Speaking of food, I have been consuming too much of it lately. And it's not just the result of friends cooking for us the last few days--this has been going on for weeks. I am attributing my growing appetite (and waistline) to stress, but this is a shift for me. In recent years my tendency when stressed is to stop eating. I look at food and it just turns my stomach--the appetite is not there. But lately the opposite has been happening. I want to eat all the time, everything in sight (the sweeter and doughier the better).
As much as I don't like the result (5 or 6 pounds at last check), I think my eating frenzy is a good sign. It's the result of stress, but not depression (which, as I have entered middle age and premenopause, has come knocking forcefully on my door the last few years). It would appear that when I'm depressed, I stop eating; when I'm merely stressed, I eat more.
I'm glad that in the midst of all that life has wrought of late I have not succumbed to a depressive episode. But as I search my closet each day for something I can squeeze my flesh into, I realize I have to stop this free eating. I can't afford to buy all new clothes! Especially not with the hyper-inflation that is just around the corner!

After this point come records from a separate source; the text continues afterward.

-- ==== Sys2Proof/Syntax.lean ====
section
/-! DEFINITION. The ten operations of the FCPE, one constructor per row of
spec/opcode_table.json (spec/30_encoding.md rule R64), with the operands of rule R63. -/

namespace Sys2Proof

/-- An operation with its operands. A data operand has 0 to 65535 bytes (`Instr.wf`). -/
inductive Instr where
  /-- DEC_BYTE b (format FB): feed one byte to the decoder (40_frame_codec.md R110). -/
  | decByte (b : Byte)
  /-- ENC_FRAME D (format FS): encode one frame (40_frame_codec.md R102). -/
  | encFrame (d : Bytes)
  /-- PKT_BUILD_SUM t, P (format FT): build a summation packet (41_packet.md R132). -/
  | pktBuildSum (t : Byte) (p : Bytes)
  /-- PKT_PARSE_SUM R (format FS): parse a summation packet (41_packet.md R133). -/
  | pktParseSum (r : Bytes)
  /-- PKT_BUILD_CRC t, P (format FT): build a CRC-framed packet (41_packet.md R134). -/
  | pktBuildCrc (t : Byte) (p : Bytes)
  /-- PKT_PARSE_CRC R (format FS): parse a CRC-framed packet (41_packet.md R135). -/
  | pktParseCrc (r : Bytes)
  /-- SUM_GEN S (format FS): summation checksum of a span (42_checksums.md R162). -/
  | sumGen (d : Bytes)
  /-- SUM_CHECK k, S (format FT): validate a summation checksum (42_checksums.md R163). -/
  | sumCheck (k : Byte) (d : Bytes)
  /-- CRC_GEN S (format FS): CRC-32 of a sequence (42_checksums.md R166). -/
  | crcGen (d : Bytes)
  /-- CRC_CHECK x, S (format FC): validate a CRC-32 (42_checksums.md R167). -/
  | crcCheck (x : Word) (d : Bytes)
  deriving DecidableEq, Repr

/-- The data bytes `D` that follow the header (and `X`): none in format FB (R62). -/
def Instr.data : Instr → Bytes
  | .decByte _ => []
  | .encFrame d => d
  | .pktBuildSum _ p => p
  | .pktParseSum r => r
  | .pktBuildCrc _ p => p
  | .pktParseCrc r => r
  | .sumGen d => d
  | .sumCheck _ d => d
  | .crcGen d => d
  | .crcCheck _ d => d

end Sys2Proof
end

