-- ==== Sys2Proof/Certificates/Slice0/Obligations.lean ====
section
/-! DEFINITION. The statements for the provers, each from the numbered rules of spec/. A response is
written with all its six fields: ⟨rop, status, fvalid, rbyte, rword, rdata⟩. A statement over every
state holds for every parameter set, since a state carries its own. -/

open Sys2Proof Sys2Proof.Machine

/-! ### Words of the statements -/

namespace Sys2Proof.Machine

/-- The response of a DEC_BYTE that emits nothing. -/
def quiet : Response := ⟨0x01, .ok, false, 0x00, 0x00000000, []⟩

/-- The response of a DEC_BYTE that emits the frame `f`. -/
def emitted (f : Bytes) : Response := ⟨0x01, .ok, true, 0x00, 0x00000000, f⟩

/-- The response of a DEC_BYTE that overflows with the decoded byte `v`. -/
def overflowed (v : Byte) : Response := ⟨0x01, .bufferOverflow, false, v, 0x00000000, []⟩

/-- The refusal of a command with operation field `op`. -/
def unsupported (op : Byte) : Response := ⟨op, .unsupportedOperation, false, 0x00, 0x00000000, []⟩

/-- The `op` values spec/30_encoding.md rule R65 lists as reserved. -/
def ReservedOp (op : Byte) : Prop :=
  op = 0x00 ∨ (0x02 ≤ op ∧ op ≤ 0x0F) ∨ (0x11 ≤ op ∧ op ≤ 0x1F) ∨ (0x24 ≤ op ∧ op ≤ 0x2F) ∨
    (0x34 ≤ op ∧ op ≤ 0xFF)

/-- The bytes left on the port after a command, once it is whole. -/
def remaining : Decoded → Option Bytes
  | .instr _ rest => some rest
  | .reservedOp _ rest => some rest
  | .nonZeroField _ rest => some rest
  | .incomplete => none

/-- The status codes spec/60_exceptions.md rules R200 and R208 give each operation. -/
def raisable : Instr → List Status
  | .decByte _ => [.ok, .bufferOverflow]
  | .encFrame _ => [.ok]
  | .pktBuildSum _ _ => [.ok, .payloadTooLarge]
  | .pktParseSum _ => [.ok, .invalidHeader, .checksumMismatch]
  | .pktBuildCrc _ _ => [.ok, .payloadTooLarge]
  | .pktParseCrc _ => [.ok, .invalidHeader, .checksumMismatch]
  | .sumGen _ => [.ok]
  | .sumCheck _ _ => [.ok, .checksumMismatch]
  | .crcGen _ => [.ok]
  | .crcCheck _ _ => [.ok, .checksumMismatch]

/-- An operation that is not DEC_BYTE. -/
def NotDecByte (i : Instr) : Prop := ∀ b, i ≠ .decByte b

/-- `sum(s)` of spec/00_scope.md section 5, written apart from the model. -/
def naturalSum (s : Bytes) : Nat := (s.map BitVec.toNat).sum

/-- Every other frame, and only those that a later frame follows (spec/40_frame_codec.md R115). -/
def everyOther : List Bytes → List Bytes
  | a :: _ :: rest => a :: everyOther rest
  | [_] => []
  | [] => []

/-- `r` with bit `j` of byte `i` flipped. -/
def flipBit (r : Bytes) (i j : Nat) : Bytes := r.modify i fun b => b ^^^ BitVec.ofNat 8 (2 ^ j)

/-- One bit into a bit-serial CRC register with polynomial 0x04C11DB7. -/
def serialBit (reg : Word) (bit : Bool) : Word :=
  if reg.msb ^^ bit then (reg <<< 1) ^^^ 0x04C11DB7 else reg <<< 1

/-- One byte into it, least significant bit first. -/
def serialByte (reg : Word) (b : Byte) : Word :=
  (List.range 8).foldl (fun r k => serialBit r (b.getLsbD k)) reg

/-- The bit-serial reflected CRC-32 with polynomial 0x04C11DB7 (spec/42_checksums.md R165). -/
def serialCrc (s : Bytes) : Word := ~~~ ((s.foldl serialByte 0xFFFFFFFF).reverse)

end Sys2Proof.Machine

/-! ### Command encoding (spec/30_encoding.md) -/

/-- Decode and encode agree: every operand of every operation survives (R60 to R64). -/
def Obligations.DecodeInvertsEncode : Prop :=
  ∀ (i : Instr) (rest : Bytes), i.wf = true → decode (encode i ++ rest) = .instr i rest

/-- Each accepted command is the one spelling of its operation (R60 to R64). -/
def Obligations.EncodeInvertsDecode : Prop :=
  ∀ (bs : Bytes) (i : Instr) (rest : Bytes),
    decode bs = .instr i rest → i.wf = true ∧ bs = encode i ++ rest

/-- R64's match and mask table: at most one row matches any word, and the decoder accepts, under
the row's mnemonic, exactly the words a row matches, once the command is whole. -/
def Obligations.OpcodeRowsDisjointAndDecoded : Prop :=
  (∀ w : Word, (opcodeRows.filter fun r => r.accepts w).length ≤ 1) ∧
  (∀ (w : Word) (bs : Bytes) (i : Instr) (rest : Bytes),
    decode (wordBytes w ++ bs) = .instr i rest →
      ∃ r ∈ opcodeRows, r.accepts w = true ∧ r.mnemonic = i.mnemonic) ∧
  (∀ (w : Word) (bs : Bytes), (∃ r ∈ opcodeRows, r.accepts w = true) →
    commandLength w ≤ 4 + bs.length → ∃ i rest, decode (wordBytes w ++ bs) = .instr i rest)

/-- The example words of R71 and two refusals of spec/95_test_vectors.md section 2.5, as their
bytes on the port. -/
def Obligations.SampleWordsDecode : Prop :=
  decode [0x01, 0x7E, 0x00, 0x00] = .instr (.decByte 0x7E) [] ∧
  decode [0x10, 0x00, 0x02, 0x00, 0x01, 0x7E] = .instr (.encFrame [0x01, 0x7E]) [] ∧
  decode [0x20, 0x10, 0x01, 0x00, 0x05] = .instr (.pktBuildSum 0x10 [0x05]) [] ∧
  decode [0x33, 0x00, 0x01, 0x00, 0x26, 0x39, 0xF4, 0xCB, 0x31] =
    .instr (.crcCheck 0xCBF43926 [0x31]) [] ∧
  decode [0x34, 0x00, 0x00, 0x00] = .reservedOp 0x34 [] ∧
  decode [0x01, 0x7E, 0x01, 0x00] = .nonZeroField 0x01 []

/-- R65: a reserved `op` is refused with UnsupportedOperation, no register is written, and the
header and its `len` data bytes are consumed. -/
def Obligations.ReservedOpRefused : Prop :=
  (∀ op : Byte, ReservedOp op ↔
    op ∉ ([0x01, 0x10, 0x20, 0x21, 0x22, 0x23, 0x30, 0x31, 0x32, 0x33] : List Byte)) ∧
  (∀ (s : State) (w : Word) (d rest : Bytes), s.params.legal = true → s.resetIn = false →
    ReservedOp (w.extractLsb' 0 8) → d.length = (w.extractLsb' 16 16).toNat →
    s.cmdIn = wordBytes w ++ d ++ rest →
      step s = .next { s with cmdIn := rest, resp := some (unsupported (w.extractLsb' 0 8)) })

/-- R66: a defined `op` whose must-be-zero field is not zero is refused; format FB consumes the
header only, FS the data bytes too, FC also `X`. -/
def Obligations.NonZeroFieldRefused : Prop :=
  ∀ (s : State) (w : Word), s.params.legal = true → s.resetIn = false →
    (w.extractLsb' 0 8 = (0x01 : Byte) → w.extractLsb' 16 16 ≠ (0 : BitVec 16) →
      ∀ rest, s.cmdIn = wordBytes w ++ rest →
        step s = .next { s with cmdIn := rest, resp := some (unsupported 0x01) }) ∧
    (w.extractLsb' 0 8 ∈ ([0x10, 0x21, 0x23, 0x30, 0x32] : List Byte) →
      w.extractLsb' 8 8 ≠ (0 : Byte) →
      ∀ d rest, d.length = (w.extractLsb' 16 16).toNat → s.cmdIn = wordBytes w ++ d ++ rest →
        step s = .next { s with cmdIn := rest, resp := some (unsupported (w.extractLsb' 0 8)) }) ∧
    (w.extractLsb' 0 8 = (0x33 : Byte) → w.extractLsb' 8 8 ≠ (0 : Byte) →
      ∀ x d rest, d.length = (w.extractLsb' 16 16).toNat →
        s.cmdIn = wordBytes w ++ wordBytes x ++ d ++ rest →
        step s = .next { s with cmdIn := rest, resp := some (unsupported 0x33) })

/-- R68 (which the spec marks as derived): a command's length follows from its header word alone,
and the decoder consumes exactly that many bytes, whatever it makes of them; a command is not whole
until they are there. -/
def Obligations.CommandLengthFromHeader : Prop :=
  (∀ (w : Word) (bs : Bytes),
    let total :=
      if w.extractLsb' 0 8 = (0x01 : Byte) then 4
      else if w.extractLsb' 0 8 = (0x33 : Byte) then 8 + (w.extractLsb' 16 16).toNat
      else 4 + (w.extractLsb' 16 16).toNat
    (4 + bs.length < total ∧ decode (wordBytes w ++ bs) = .incomplete) ∨
    ∃ used rest, wordBytes w ++ bs = used ++ rest ∧ used.length = total ∧
      remaining (decode (wordBytes w ++ bs)) = some rest) ∧
  (∀ bs : Bytes, bs.length < 4 → decode bs = .incomplete)

/-- A step runs the decoded operation, on the state whose command has been consumed. -/
def Obligations.StepRunsDecodedOperation : Prop :=
  ∀ (s : State) (i : Instr) (rest : Bytes), s.params.legal = true → s.resetIn = false →
    decode s.cmdIn = .instr i rest → step s = exec i { s with cmdIn := rest }

/-- While no whole command is on the port the block waits unchanged. The model's own choice,
log 5. -/
def Obligations.StepWaitsForWholeCommand : Prop :=
  ∀ s : State, s.params.legal = true → s.resetIn = false → decode s.cmdIn = .incomplete →
    step s = .next s

/-- spec/20_memory.md R51: commands on the port are performed one at a time in the host's order,
each on the state the one before it left. -/
def Obligations.CommandsRunInOrder : Prop :=
  ∀ (is : List Instr) (s t : State) (rs : List Response) (rest : Bytes),
    s.params.legal = true → s.resetIn = false → (∀ i ∈ is, i.wf = true) →
    s.cmdIn = is.flatMap encode ++ rest →
    issueAll is { s with cmdIn := rest } = some (t, rs) →
      Sys2Proof.core.run is.length s = .next t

Hmmm--maybe that's part of what's fueling my eating frenzy. I'm instinctively fattening myself up for the coming economic (not emotional) Depression!
1 comment:
Hey Cheryl, boy have I been where you are. I'm definitely a stress eater. Have you tried getting out for fresh air? I know it's cold, but it really clears my head. Another thing that helps me is hanging out with other adults at the gymn. I know that sounds wierd, but it takes my mind off my problems.